- **What is needed**: Copy exactly the lines from the start of the data below through the one that carries "def NothingWaits (s", and only those.

(Saved data entries)

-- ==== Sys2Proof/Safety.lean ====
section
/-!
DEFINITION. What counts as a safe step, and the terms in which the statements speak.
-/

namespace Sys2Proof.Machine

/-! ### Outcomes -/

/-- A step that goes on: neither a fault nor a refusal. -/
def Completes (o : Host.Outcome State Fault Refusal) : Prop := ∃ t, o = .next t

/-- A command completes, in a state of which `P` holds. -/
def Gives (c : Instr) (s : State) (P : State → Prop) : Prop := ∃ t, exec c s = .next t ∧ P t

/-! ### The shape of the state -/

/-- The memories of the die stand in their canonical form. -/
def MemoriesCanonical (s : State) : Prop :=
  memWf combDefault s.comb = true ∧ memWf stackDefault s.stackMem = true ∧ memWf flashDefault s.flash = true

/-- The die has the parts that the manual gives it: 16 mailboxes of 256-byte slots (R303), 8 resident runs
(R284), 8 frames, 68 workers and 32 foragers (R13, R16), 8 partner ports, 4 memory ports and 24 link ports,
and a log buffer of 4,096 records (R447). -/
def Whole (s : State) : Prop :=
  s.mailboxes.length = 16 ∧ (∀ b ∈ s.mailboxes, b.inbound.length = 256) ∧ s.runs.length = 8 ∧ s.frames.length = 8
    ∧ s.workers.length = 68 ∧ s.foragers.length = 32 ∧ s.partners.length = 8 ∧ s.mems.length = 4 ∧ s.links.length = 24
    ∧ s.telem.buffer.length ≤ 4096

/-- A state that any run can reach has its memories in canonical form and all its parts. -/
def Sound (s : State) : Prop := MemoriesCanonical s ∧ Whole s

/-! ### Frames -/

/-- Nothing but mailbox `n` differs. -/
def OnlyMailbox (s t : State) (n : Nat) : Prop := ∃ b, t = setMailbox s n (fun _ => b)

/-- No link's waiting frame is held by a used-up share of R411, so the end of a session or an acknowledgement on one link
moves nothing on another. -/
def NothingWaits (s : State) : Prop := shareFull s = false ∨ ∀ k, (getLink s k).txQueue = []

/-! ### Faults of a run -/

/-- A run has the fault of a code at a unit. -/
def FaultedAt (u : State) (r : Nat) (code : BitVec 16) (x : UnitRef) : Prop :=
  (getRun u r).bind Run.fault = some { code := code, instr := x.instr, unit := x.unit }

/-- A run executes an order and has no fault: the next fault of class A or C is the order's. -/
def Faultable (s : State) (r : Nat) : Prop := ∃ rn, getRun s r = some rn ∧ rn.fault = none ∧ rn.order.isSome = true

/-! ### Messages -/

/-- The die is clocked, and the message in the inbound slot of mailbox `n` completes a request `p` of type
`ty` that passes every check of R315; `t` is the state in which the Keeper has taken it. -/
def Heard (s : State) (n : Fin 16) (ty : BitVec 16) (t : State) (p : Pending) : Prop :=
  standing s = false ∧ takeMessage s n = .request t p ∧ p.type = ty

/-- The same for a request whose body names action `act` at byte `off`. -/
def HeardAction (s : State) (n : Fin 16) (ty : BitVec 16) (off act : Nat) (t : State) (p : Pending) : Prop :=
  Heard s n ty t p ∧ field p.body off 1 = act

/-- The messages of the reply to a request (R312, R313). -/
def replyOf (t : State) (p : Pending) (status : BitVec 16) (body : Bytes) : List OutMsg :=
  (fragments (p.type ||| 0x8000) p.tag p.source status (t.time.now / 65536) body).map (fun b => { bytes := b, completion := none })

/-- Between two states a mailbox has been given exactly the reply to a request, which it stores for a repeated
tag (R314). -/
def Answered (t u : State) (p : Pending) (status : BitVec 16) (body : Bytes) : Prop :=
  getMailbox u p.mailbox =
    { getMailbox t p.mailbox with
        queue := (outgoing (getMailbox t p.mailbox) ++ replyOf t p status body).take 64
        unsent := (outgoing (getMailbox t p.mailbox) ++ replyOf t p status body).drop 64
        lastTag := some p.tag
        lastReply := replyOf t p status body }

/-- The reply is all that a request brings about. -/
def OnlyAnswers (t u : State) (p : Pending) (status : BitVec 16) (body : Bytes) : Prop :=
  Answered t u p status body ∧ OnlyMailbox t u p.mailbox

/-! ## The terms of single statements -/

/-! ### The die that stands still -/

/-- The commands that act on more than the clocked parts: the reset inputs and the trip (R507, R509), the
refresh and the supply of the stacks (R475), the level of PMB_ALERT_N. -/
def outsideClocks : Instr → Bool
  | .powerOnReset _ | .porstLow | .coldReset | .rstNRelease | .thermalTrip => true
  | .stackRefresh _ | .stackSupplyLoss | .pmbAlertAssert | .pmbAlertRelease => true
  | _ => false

- **Reply**:
-- ==== Sys2Proof/Safety.lean ====
section
/-!
DEFINITION. What counts as a safe step, and the terms in which the statements speak.
-/

namespace Sys2Proof.Machine

/-! ### Outcomes -/

/-- A step that goes on: neither a fault nor a refusal. -/
def Completes (o : Host.Outcome State Fault Refusal) : Prop := ∃ t, o = .next t

/-- A command completes, in a state of which `P` holds. -/
def Gives (c : Instr) (s : State) (P : State → Prop) : Prop := ∃ t, exec c s = .next t ∧ P t

/-! ### The shape of the state -/

/-- The memories of the die stand in their canonical form. -/
def MemoriesCanonical (s : State) : Prop :=
  memWf combDefault s.comb = true ∧ memWf stackDefault s.stackMem = true ∧ memWf flashDefault s.flash = true

/-- The die has the parts that the manual gives it: 16 mailboxes of 256-byte slots (R303), 8 resident runs
(R284), 8 frames, 68 workers and 32 foragers (R13, R16), 8 partner ports, 4 memory ports and 24 link ports,
and a log buffer of 4,096 records (R447). -/
def Whole (s : State) : Prop :=
  s.mailboxes.length = 16 ∧ (∀ b ∈ s.mailboxes, b.inbound.length = 256) ∧ s.runs.length = 8 ∧ s.frames.length = 8
    ∧ s.workers.length = 68 ∧ s.foragers.length = 32 ∧ s.partners.length = 8 ∧ s.mems.length = 4 ∧ s.links.length = 24
    ∧ s.telem.buffer.length ≤ 4096

/-- A state that any run can reach has its memories in canonical form and all its parts. -/
def Sound (s : State) : Prop := MemoriesCanonical s ∧ Whole s

/-! ### Frames -/

/-- Nothing but mailbox `n` differs. -/
def OnlyMailbox (s t : State) (n : Nat) : Prop := ∃ b, t = setMailbox s n (fun _ => b)

/-- No link's waiting frame is held by a used-up share of R411, so the end of a session or an acknowledgement on one link
moves nothing on another. -/
def NothingWaits (s : State) : Prop := shareFull s = false ∨ ∀ k, (getLink s k).txQueue = []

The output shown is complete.